Since the legislation came into force in 2014, the Canadian Radio-television and Telecommunications Commission (CRTC) has been responsible for enforcing CASL.
Though it has sporadically cracked down on offenders, many consider the legal framework and the principles stemming from the penalties it imposed ambiguous. And there is still some uncertainty around the practical application of the law, even as the “grace period” comes to a close. That is all set to change.
A tool to protect internet users
Until now, the CRTC has focused almost exclusively on commercial e-mail (spam), and even then only cautiously. It shouldn’t be long before the private right of action helps clarify some of the rules surrounding unsolicited commercial electronic messages, the installation of malware, the collection and use of personal information without the public’s knowledge, and the spoofing of email addresses and subject lines. The courts are likely to get busy quickly, as victims seek compensation for injury.

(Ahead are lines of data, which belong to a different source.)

/-- Logic, shifts, counts, reversals, matrices, byte maps, carry-less products and searches compute their rule (41 R400
to R411, 41 R412 to R417, 41 R420 to R427, 41 R430 to R432, 41 R435 to R438, 41 R440 to R446, 48 R880, 48 R884).
Shift amounts and pair shifts are the spec's own decision D47, MORT, MXORT and BMAP D49; that the vector form starts
at D_VSTEP and leaves it 0 is 48 R884, D67; an immediate as B of SLLP, SRLP, CLMUL and CLMULH is log 53, a nonzero
Func7 of BMAP log 52; that WYDENDXI and UTF21NDXI ignore the immediate bits above 15 and above 20 is log 54; that ROL
and ROR with v = 1 are the SLLP and SRLP of their words is log 55. -/
def Obligations.LogicAndBitOperations : Prop :=
  ((∀ f : Fmt.R2, Computes (.andS f) (operandsR2 f) (fun _ a b _ => a &&& b)) ∧
  (∀ f : Fmt.R3, Computes (.and f) (operandsR3 f) (fun _ a b c => a &&& b &&& c)) ∧
  (∀ f : Fmt.R3, Computes (.andc f) (operandsR3 f) (fun _ a b c => a &&& ~~~b &&& c)) ∧
  (∀ f : Fmt.R2, Computes (.orS f) (operandsR2 f) (fun _ a b _ => a ||| b)) ∧
  (∀ f : Fmt.R3, Computes (.or f) (operandsR3 f) (fun _ a b c => a ||| b ||| c)) ∧
  (∀ f : Fmt.R3, Computes (.orc f) (operandsR3 f) (fun _ a b c => a ||| ~~~b ||| c)) ∧
  (∀ f : Fmt.R2, Computes (.eorS f) (operandsR2 f) (fun _ a b _ => a ^^^ b)) ∧
  (∀ f : Fmt.R3, Computes (.eor f) (operandsR3 f) (fun _ a b c => a ^^^ b ^^^ c)) ∧
  (∀ f : Fmt.R3, Computes (.enor f) (operandsR3 f) (fun _ a b c => ~~~(a ^^^ b ^^^ c))) ∧
  (∀ f : Fmt.R3, Computes (.nand f) (operandsR3 f) (fun _ a b c => ~~~(a &&& b &&& c))) ∧
  (∀ f : Fmt.R3, Computes (.nor f) (operandsR3 f) (fun _ a b c => ~~~(a ||| b ||| c))) ∧
  (∀ f : Fmt.R3, Computes (.mux f) (operandsR3 f) (fun _ a b c => (a &&& b) ||| (~~~a &&& c))) ∧
  (∀ f : Fmt.RI, Computes (.andi f) (operandsRI f (oext f.imm)) (fun _ a b _ => a &&& b)) ∧
  (∀ f : Fmt.RIL, Computes (.andil f) (operandsRIL f (oext f.imm)) (fun _ a b _ => a &&& b)) ∧
  (∀ f : Fmt.RI, Computes (.ori f) (operandsRI f (zext f.imm)) (fun _ a b _ => a ||| b)) ∧
  (∀ f : Fmt.RIL, Computes (.oril f) (operandsRIL f (zext f.imm)) (fun _ a b _ => a ||| b)) ∧
  (∀ f : Fmt.RI, Computes (.eori f) (operandsRI f (zext f.imm)) (fun _ a b _ => a ^^^ b)) ∧
  (∀ f : Fmt.RIL, Computes (.eoril f) (operandsRIL f (zext f.imm)) (fun _ a b _ => a ^^^ b)) ∧
  (∀ f : Fmt.R2, Computes (.sllS f) (operandsR2 f) (fun _ a b _ => a <<< shiftAmount b)) ∧
  (∀ f : Fmt.R3, Computes (.sllp f) (operandsR3 f) (fun _ a b c => shiftLeftPair a b c)) ∧
  (∀ f : Fmt.R3, Computes (.srlp f) (operandsR3 f) (fun _ a b c => shiftRightPair a b c)) ∧
  (∀ f : Fmt.R3, Computes (.srl f) (operandsR3 f) (fun _ a b c => shiftRightPair a b c)) ∧
  (∀ f : Fmt.R3, Computes (.sra f) (operandsR3 f) (fun _ a b _ => a.sshiftRight (shiftAmount b))) ∧
  (∀ f : Fmt.R3, Computes (.rol f) (operandsR3 f) (fun _ a b c => shiftLeftPair a b c)) ∧
  (∀ f : Fmt.R3, Computes (.ror f) (operandsR3 f) (fun _ a b c => shiftRightPair a b c))) ∧
  ((∀ f : Fmt.R1, Computes (.cntlz f) (operandsR1 f) (fun _ a _ _ => a.clz)) ∧
  (∀ f : Fmt.R1, Computes (.cntpop f) (operandsR1 f) (fun _ a _ _ => a.cpop)) ∧
  (∀ (sz : BitVec 2) (f : Fmt.R1), Computes (.revbit sz f) (operandsR1 f) (fun _ a _ _ => reverseBits sz a)) ∧
  (∀ f : Fmt.R3, Computes (.mor f) (operandsR3 f) (fun _ a b _ => ofMatrix (matrixOr a b))) ∧
  (∀ f : Fmt.R3, Computes (.mxor f) (operandsR3 f) (fun _ a b _ => ofMatrix (matrixXor a b))) ∧
  (∀ f : Fmt.R3, Computes (.mort f) (operandsR3 f) (fun _ a b _ => ofMatrix fun i j => matrixOr a b j i)) ∧
  (∀ f : Fmt.R3, Computes (.mxort f) (operandsR3 f) (fun _ a b _ => ofMatrix fun i j => matrixXor a b j i)) ∧
  (∀ f : Fmt.R3P, Computes (.bmap f) (operandsR3P f) (fun _ a b c => byteMap a b c)) ∧
  (∀ f : Fmt.R3, Computes (.clmul f) (operandsR3 f) (fun _ a b _ => (carrylessProduct a b).extractLsb' 0 64)) ∧
  (∀ f : Fmt.R3, Computes (.clmulh f) (operandsR3 f) (fun _ a b _ => (carrylessProduct a b).extractLsb' 64 64)) ∧
  (∀ f : Fmt.R3, Computes (.bytndx f) (operandsR3 f) (fun _ a b _ => searchIndex 8 8 a (b.extractLsb' 0 8))) ∧
  (∀ f : Fmt.RI, Computes (.bytndxi f) (operandsRI f (zext (f.imm.extractLsb' 0 8))) (fun _ a b _ => searchIndex 8 8 a (b.extractLsb' 0 8))) ∧
  (∀ f : Fmt.R3, Computes (.wydendx f) (operandsR3 f) (fun _ a b _ => searchIndex 16 4 a (b.extractLsb' 0 16))) ∧
  (∀ f : Fmt.RIL, Computes (.wydendxi f) (operandsRIL f (zext f.imm)) (fun _ a b _ => searchIndex 16 4 a (b.extractLsb' 0 16))) ∧
  (∀ f : Fmt.R3, Computes (.utf21ndx f) (operandsR3 f) (fun _ a b _ => searchIndex 21 3 a (b.extractLsb' 0 21))) ∧
  (∀ f : Fmt.RIL, Computes (.utf21ndxi f) (operandsRIL f (zext f.imm)) (fun _ a b _ => searchIndex 21 3 a (b.extractLsb' 0 21))))

/-- The shift, count, matrix, product, search, bit-field, BCD and blending rules, bit by bit (41 R420 to R423, 41 R430
to R432, 41 R435, 41 R436, 41 R437, 41 R440, 42 R480 to R481, 42 R495, 49 R975, 42 R484 to R486, 00 R9). SLLP and
the shift amounts are the spec's own decision D47, BMAP D49, BFFFO's index D50, the BCD digits D51, BLEND's
arithmetic D75. -/
def Obligations.BitRules : Prop :=
  (∀ a b c : Word,
    (∀ i < 64, (shiftLeftPair a b c).getLsbD i =
      if i < c.toNat % 64 then a.getLsbD (64 + i - c.toNat % 64) else b.getLsbD (i - c.toNat % 64)) ∧
    (∀ i < 64, (shiftRightPair a b c).getLsbD i =
      if i + c.toNat % 64 < 64 then a.getLsbD (i + c.toNat % 64) else b.getLsbD (i + c.toNat % 64 - 64)) ∧
    (∀ i < a.clz.toNat, a.getLsbD (63 - i) = false) ∧ (a.clz.toNat < 64 → a.getLsbD (63 - a.clz.toNat) = true) ∧
    a.clz.toNat ≤ 64 ∧
    a.cpop.toNat = ((List.range 64).filter fun i => a.getLsbD i).length ∧
    (∀ (sz : BitVec 2), ∀ i < 64, (reverseBits sz a).getLsbD i =
      a.getLsbD (i / (8 <<< sz.toNat) * (8 <<< sz.toNat) + ((8 <<< sz.toNat) - 1 - i % (8 <<< sz.toNat)))) ∧
    (∀ k < 128, (carrylessProduct a b).getLsbD k =
      ((List.range (k + 1)).map fun i => b.getLsbD i && a.getLsbD (k - i)).foldl xor false) ∧
    (∀ (w n : Nat) (x : BitVec w), n < 64 →
      (∀ i < n, (∀ j < i, a.extractLsb' (w * j) w ≠ x) → a.extractLsb' (w * i) w = x →
        searchIndex w n a x = BitVec.ofNat 64 i) ∧
      ((∀ i < n, a.extractLsb' (w * i) w ≠ x) → searchIndex w n a x = BitVec.allOnes 64)) ∧
    (∀ mb me i, i < 64 → me < 64 → (fieldMask mb me).getLsbD i = (decide (mb ≤ i) && decide (i ≤ me))) ∧
    (∀ mb me i, mb ≤ me → me < 64 → i < 64 →
      (fieldUnsigned a mb me).getLsbD i = (decide (i ≤ me - mb) && a.getLsbD (i + mb)) ∧
      (fieldSigned a mb me).getLsbD i = a.getLsbD (if i ≤ me - mb then i + mb else me)) ∧
    (let bit := fun (x : Word) (i j : Nat) => x.getLsbD (63 - (8 * i + j))
     ∀ i < 8, ∀ j < 8,
      (matrixOr a b i j = true ↔ ∃ k < 8, bit a i k = true ∧ bit b k j = true) ∧
      matrixXor a b i j = ((List.range 8).filter fun k => bit a i k && bit b k j).length.testBit 0 ∧
      ∀ p : Nat → Nat → Bool, bit (ofMatrix p) i j = p i j) ∧
    (∀ n < 8, (byteMap a b c).extractLsb' (8 * n) 8 =
      let k := (c.toNat / 16 ^ n) % 16
      if k < 8 then a.extractLsb' (8 * k) 8 else b.extractLsb' (8 * (k - 8)) 8) ∧
    (∀ mb me, mb ≤ me → me < 64 →
      ((∀ i, mb ≤ i → i ≤ me → a.getLsbD i = false) → fieldFirstOne a mb me = BitVec.allOnes 64) ∧
      ∀ i, mb ≤ i → i ≤ me → a.getLsbD i = true → (∀ j, i < j → j ≤ me → a.getLsbD j = false) →
        fieldFirstOne a mb me = BitVec.ofNat 64 (i - mb)) ∧
    (∀ (g : Word → Nat → Nat → Word) (free : Word),
      (b.toNat % 64 ≤ c.toNat % 64 → onField g free a b c = g a (b.toNat % 64) (c.toNat % 64)) ∧
      (c.toNat % 64 < b.toNat % 64 → onField g free a b c = free)) ∧
    (∀ (g : Nat → Nat → Nat) (free : Word) (h l h' l' : Nat), h < 16 → l < 16 → h' < 16 → l' < 16 →
      a.toNat % 256 = 16 * h + l → b.toNat % 256 = 16 * h' + l' →
      (h ≤ 9 → l ≤ 9 → h' ≤ 9 → l' ≤ 9 →
        onBcd g free a b = BitVec.ofNat 64 (g (10 * h + l) (10 * h' + l'))) ∧
      (9 < h ∨ 9 < l ∨ 9 < h' ∨ 9 < l' → onBcd g free a b = free)) ∧
    (∀ n k i, i < n → bcdDigits n k / 16 ^ i % 16 = k / 10 ^ i % 10) ∧
    ((blendColors a b c).extractLsb' 24 40 = (a.extractLsb' 24 8).setWidth 40 ∧ ∀ p < 3,
      ((blendColors a b c).extractLsb' (8 * p) 8).toNat =
        ((a.extractLsb' (8 * p) 8).toNat * (c.toNat % 256) +
          (b.extractLsb' (8 * p) 8).toNat * (255 - c.toNat % 256)) / 256)) ∧
  (∀ b : Word, shiftAmount b = b.toNat % 64) ∧
  (∀ (n : Nat) (v : BitVec n) (i : Nat), n ≤ 64 → i < 64 → (oext v).getLsbD i = if i < n then v.getLsbD i else true) ∧
  (∀ p : Bool, ofProp p = if p = true then 1 else 0)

Of course, the law stipulates a minimum fine of $200 per offence – an amount that may discourage potential victims from heading to the courthouse. But class actions should facilitate a greater number of claims, as class members share legal expenses and the law requires, for certain offences, that the minimum amount be payable even in the absence of proof of damages. The only potential obstacles are procedural in nature. Indeed, CASL calls for the detailed identification of all the offences by each member of the class. Given the lack of any other precedents for the application of this legislation before the courts, the initial claims will set the precedent.

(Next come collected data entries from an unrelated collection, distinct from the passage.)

/-- A computational instruction whose rule answers `g` and changes nothing computes it, in both forms. -/
theorem computes_each (i : Instr) (c : Ctx) (o : Operands) (f : Rule) (g : Nat → State → Word → Word → Word → Word)
    (h : ∀ s, exec i s = run c o f s) (hc : c.size = i.size) (hf : ∀ x a b d s, f x a b d s = .ok (g x s a b d) s)
    (hg : ∀ s t rt x a b d, LoopState s t rt x → g x t a b d = g x s a b d) : ComputesEach i o g := by
  intro s
  rw [← hc]
  refine ⟨fun hv a b d ha hb hd => ?_, fun hv hn => ?_, fun hv hvl => ?_⟩
  · rw [h, run_scalar c o f s a b d _ s hv ha hb hd (hf _ _ _ _ _)]
  · rw [h, run_refused c o _ s hv hn]
  · obtain ⟨t, h1, h2⟩ := vectorLoop_spec s o.m o.rt o.z c.size
      (fun x => g x s (o.a.element s x) (o.b.element s x) (o.c.element s x)) (fun _ w => w) (fun _ => True)
      (fun x s1 => (f x (o.a.element s1 x) (o.b.element s1 x) (o.c.element s1 x) s1).bind fun t s2 =>
        .ok () (s2.setVec o.rt x t)) hvl (fun _ _ _ => trivial) trivial
      (fun y t _ ht _ => by
        simp only [hf, Res.bind_ok, ht.element, hg s t o.rt y _ _ _ ht]
        rfl)
    refine ⟨t, ?_, ?_⟩
    · rw [h, run, if_pos hv, finishSeq, runVector, h1]
      rfl
    · rw [foldl_keep] at h2
      exact h2

/-- A computational instruction with a free value computes its rule, in both forms. -/
theorem computes_free (i : Instr) (c : Ctx) (o : Operands) (g : Word → Word → Word → Word → Word)
    (h : ∀ s, exec i s = computeFree c o g s) (hc : c.size = i.size) : Computes i o g :=
  computes_each i c o (freeRule g) _ h hc (fun _ _ _ _ _ => rfl) (fun s t rt x a b d ht => by
    simp only [ht.free])

/-- A computational instruction computes its rule, in both forms. -/
theorem computes_pure (i : Instr) (c : Ctx) (o : Operands) (g : Word → Word → Word → Word)
    (h : ∀ s, exec i s = compute c o g s) (hc : c.size = i.size) : Computes i o (fun _ => g) :=
  computes_free i c o (fun _ => g) (fun s => by rw [h]; rfl) hc

/-- The status update keeps the rounding mode. -/
theorem fpRm_fstatAfter (w : Word) (r : FpResult) : fpRm (fstatAfter w r) = fpRm w := by
  unfold fpRm fstatAfter
  generalize r.conds.bits = f
  dsimp only
  ext i hi
  simp only [BitVec.getElem_extractLsb', BitVec.getLsbD_append, BitVec.getLsbD_extractLsb']
  have : i = 0 ∨ i = 1 ∨ i = 2 := by omega
  rcases this with rfl | rfl | rfl <;> simp

/-- The status update keeps the enables. -/
theorem fpEnables_fstatAfter (w : Word) (r : FpResult) : fpEnables (fstatAfter w r) = fpEnables w := by
  unfold fpEnables fstatAfter
  generalize r.conds.bits = f
  dsimp only
  ext i hi
  simp only [BitVec.getElem_extractLsb', BitVec.getLsbD_append, BitVec.getLsbD_extractLsb']
  have : i = 0 ∨ i = 1 ∨ i = 2 ∨ i = 3 ∨ i = 4 := by omega
  rcases this with rfl | rfl | rfl | rfl | rfl <;> simp

/-- With nothing enabled, nothing raises. -/
theorem fpRaises_disabled (w : Word) (f : BitVec 5) (h : fpEnables w = 0#5) : fpRaises w f = false := by
  unfold fpRaises; rw [h, BitVec.and_zero]; rfl

/-- Whether a condition is enabled does not change with the status update. -/
theorem fpRaises_enables (w w' : Word) (f : BitVec 5) (h : fpEnables w = fpEnables w') : fpRaises w f = fpRaises w' f := by
  unfold fpRaises; rw [h]

/-- A floating-point instruction computes and commits its operation, in both forms. -/
theorem computes_fp (i : Instr) (c : Ctx) (o : Operands) (rm : Option (BitVec 3))
    (g : BitVec 3 → Word → Word → Word → Word → FpResult) (h : ∀ s, exec i s = run c o (fpRule rm g) s)
    (hc : c = Instr.ctx i) : ComputesFp i o rm g := by
  intro s
  have hs : i.size = c.size := by rw [hc]; rfl
  rw [hs, ← hc]
  have hF : ∀ (y : Nat) (w : Word), fpRm w = fpRm s.csr.fstat ∧ fpEnables w = fpEnables s.csr.fstat →
      ∀ r, fpRm (fstatAfter w r) = fpRm s.csr.fstat ∧ fpEnables (fstatAfter w r) = fpEnables s.csr.fstat :=
    fun y w hw r => ⟨by rw [fpRm_fstatAfter]; exact hw.1, by rw [fpEnables_fstatAfter]; exact hw.2⟩
  refine ⟨fun hv x y z hx hy hz => ⟨fun hr => ?_, fun hr => ?_⟩, fun hv hn => ?_, fun hv hvl he => ?_,
    fun hv hvl x hx hr hb => ?_⟩
  · rw [h]
    exact run_scalar c o _ s x y z _ _ hv hx hy hz (by simp only [fpRule, State.fpCommit, hr]; rfl)
  · rw [h]
    exact run_scalar_trap c o _ s x y z _ _ hv hx hy hz (by simp only [fpRule, State.fpCommit, hr, if_true])
  · rw [h, run_refused c o _ s hv hn]
  · obtain ⟨t, h1, h2⟩ := vectorLoop_spec s o.m o.rt o.z c.size
      (fun x => (g (rm.getD (fpRm s.csr.fstat)) (s.free x) (o.a.element s x) (o.b.element s x) (o.c.element s x)).value)
      (fun x w => fstatAfter w
        (g (rm.getD (fpRm s.csr.fstat)) (s.free x) (o.a.element s x) (o.b.element s x) (o.c.element s x)))
      (fun w => fpRm w = fpRm s.csr.fstat ∧ fpEnables w = fpEnables s.csr.fstat)
      (fun x s1 => (fpRule rm g x (o.a.element s1 x) (o.b.element s1 x) (o.c.element s1 x) s1).bind fun t s2 =>
        .ok () (s2.setVec o.rt x t)) hvl (fun y w hw => hF y w hw _) ⟨rfl, rfl⟩
      (fun y t hy ht hw => by
        simp only [fpRule, State.fpCommit, ht.element, ht.free, hw.1, fpRaises_enables _ _ _ hw.2, he y hy]
        rfl)
    refine ⟨t, ?_, ?_⟩
    · rw [h, run, if_pos hv, finishSeq, runVector, h1]
      rfl
    · simp only [fstatFold, List.foldl_map]
      exact h2
  · obtain ⟨t, h1, h2⟩ := vectorLoop_trap_spec s o.m o.rt o.z
      (fun x => (g (rm.getD (fpRm s.csr.fstat)) (s.free x) (o.a.element s x) (o.b.element s x) (o.c.element s x)).value)
      (fun x w => fstatAfter w
        (g (rm.getD (fpRm s.csr.fstat)) (s.free x) (o.a.element s x) (o.b.element s x) (o.c.element s x)))
      (fun w => fpRm w = fpRm s.csr.fstat ∧ fpEnables w = fpEnables s.csr.fstat)
      (fun x s1 => (fpRule rm g x (o.a.element s1 x) (o.b.element s1 x) (o.c.element s1 x) s1).bind fun t s2 =>
        .ok () (s2.setVec o.rt x t)) (.plain causeFLT) x hvl (fun y w hw => hF y w hw _) ⟨rfl, rfl⟩ hx
      (fun y t hy hyx ht hw => by
        simp only [fpRule, State.fpCommit, ht.element, ht.free, hw.1, fpRaises_enables _ _ _ hw.2, hb y hy hyx]
        rfl)
      (fun t ht hw => by
        simp only [fpRule, State.fpCommit, ht.element, ht.free, hw.1, fpRaises_enables _ _ _ hw.2, hr, if_true,
          Res.bind_trap])
    refine ⟨t, ?_, ?_⟩
    · rw [h, run, if_pos hv, finishSeq, runVector, h1]
      rfl
    · simp only [fstatFold, List.foldl_map]
      exact h2

end Sys2Proof.Machine
end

Complex challenges for organizations and their insurers
In time and as the case law evolves, the stakes will grow for organizations and their directors and officers. The complexity and length of the class actions are just the tip of the iceberg. Once an action is certified, an organization seeking to discharge the burden of proof will have to commit extensive financial resources to supplying all the necessary data to prove its case. To establish it acted with due diligence, an organization will have to prove that it took every possible precaution to avoid committing offences and that remedial measures have been put into place since then. Furthermore, CASL introduces new responsibilities: Organizations must provide a framework and continuous education for employees about the duties and prohibitions outlined in the legislation, and on issues of cybersecurity. Hackings leading to the transmission of thousands of spam e-mails in an organization’s name is only one example of the types of incidents organizations will have to contend with.
How insurers will respond is not entirely clear. The law provides for a maximum fine of up to $1,000,000 a day. So far, the position of the insurers in relation to CASL and the liability of organizations is open to some interpretation. As for the directors and officers, insurers will have to review their coverage to ensure compliance with the legislation, or quite simply stipulate exclusion. In any event, organizations would be well advised to thoroughly review their insurance coverage to ascertain their situation when it comes to cybersecurity and CASL violations.

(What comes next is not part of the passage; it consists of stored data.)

/-- A byte outside the stored ones reads as before. -/
theorem storeBytes_read_other (s : State) (pa : Word) (bs : List Byte) (a : Nat) (hw : Memory.wf s.mem = true)
    (h : ∀ j < bs.length, a ≠ (pa + BitVec.ofNat 64 j).toNat) :
    Memory.read (s.storeBytes pa bs).mem a = Memory.read s.mem a := by
  induction bs generalizing s pa with
  | nil => rfl
  | cons b bs ih =>
    have h0 := h 0 (by simp)
    simp only [BitVec.add_zero] at h0
    show Memory.read ((s.storeByte pa.toNat b).storeBytes (pa + 1) bs).mem a = _
    rw [ih _ _ (s.storeByte_wf _ _ hw) (fun j hj => ?_), s.storeByte_read _ _ _ hw, if_neg h0]
    have h1 := h (j + 1) (by simp; omega)
    rw [BitVec.ofNat_add, BitVec.add_comm (BitVec.ofNat 64 j), ← BitVec.add_assoc] at h1
    exact h1

/-- A stored byte reads as stored. -/
theorem storeBytes_read_same (s : State) (pa : Word) (bs : List Byte) (j : Nat) (hw : Memory.wf s.mem = true)
    (hl : bs.length < 2 ^ 64) (hj : j < bs.length) :
    Memory.read (s.storeBytes pa bs).mem (pa + BitVec.ofNat 64 j).toNat = bs[j] := by
  induction bs generalizing s pa j with
  | nil => simp at hj
  | cons b bs ih =>
    simp only [List.length_cons] at hl hj
    show Memory.read ((s.storeByte pa.toNat b).storeBytes (pa + 1) bs).mem _ = _
    cases j with
    | zero =>
      rw [storeBytes_read_other _ _ _ _ (s.storeByte_wf _ _ hw) (fun i hi => ?_), s.storeByte_read _ _ _ hw]
      · simp
      · have := address_ne pa 0 (i + 1) (by omega) (by omega) (by omega)
        rw [BitVec.ofNat_add, BitVec.add_comm (BitVec.ofNat 64 i), ← BitVec.add_assoc] at this
        exact this
    | succ j =>
      have := ih (s.storeByte pa.toNat b) (pa + 1) j (s.storeByte_wf _ _ hw) (by omega) (by omega)
      rw [BitVec.ofNat_add, BitVec.add_comm (BitVec.ofNat 64 j), ← BitVec.add_assoc]
      exact this

/-- A plain store of n bytes, as `StoredAt` says it. -/
theorem storedAt_storeBytes (s : State) (pa : Word) (n : Nat) (v : Word) (hw : Memory.wf s.mem = true)
    (hn : n < 2 ^ 64) (r : List (Nat × BitVec 32))
    (hk : TetrasKept s { s.storeBytes pa (bytesOf n v) with rewritten := r } (WroteAt pa n v)) :
    StoredAt s s { s.storeBytes pa (bytesOf n v) with rewritten := r } pa n v := by
  have hl : (bytesOf n v).length = n := by simp [bytesOf]
  refine ⟨fun j hj => ?_, fun a ha => ?_, ?_, ((storeBytes_staleKept s pa _ hw).mono fun a b => (wroteBytes_iff pa n v a b).1).rewritten r, hk⟩
  · show Memory.read (s.storeBytes pa (bytesOf n v)).mem _ = _
    rw [storeBytes_read_same s pa _ j hw (by omega) (by omega)]
    simp [bytesOf]
  rotate_left
  · have hf := s.storeBytes_frame pa (bytesOf n v)
    exact congrArg (fun t : State => { t with rewritten := s.rewritten }) hf
  · exact s.storeBytes_read_other pa _ a hw (by rw [hl]; exact ha)

end State

end Sys2Proof.Machine
end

In a vain attempt to alleviate the burden on organizations, CASL stipulates that the court will be limited in awarding compensation where an organization has entered into an undertaking with the CRTC. But the fact that the CRTC has only modestly enforced the legislation since it came into force should in no way encourage organizations to delay their compliance efforts any longer. For one, the government’s intent in postponing the date of entry into force of the private right of action was clearly to allow organizations to learn how to comply in the meantime.
Another interesting aspect of CASL is its extraterritorial scope, which is clear. Regardless of where the author of the offence is located, the law only requires that electronic communications be sent or retrieved from a computer in Canada for CASL to apply. As a result, these rules promise to give Canada a broad field of jurisdiction in respect of other countries, even though the CRTC has not been involved in such international cases up to now.
However, there are limits, in particular due to the international cooperation prescribed by the legislation and the legal uncertainty when it comes to the Web’s borders. Moreover, in the event a foreign sender commits an offence, Canada will have to make certain of bilateral follow-up and cooperation with the authorities of the countries listed in the CASL regulation. Such cooperation means that Canadian authorities will have to waive the prosecution of certain cases and, ultimately, that not all actions will be able to succeed in Canada. Finally, Canada’s highest court is currently contemplating its territorial jurisdiction affecting online activities in the Equustek and Douez cases. We can therefore expect a number of modulations in terms of the scope of CASL, and therefore of its real consequences for the digital economy, for the rights and duties of its actors and, certainly, for the day-to-day life of internet users.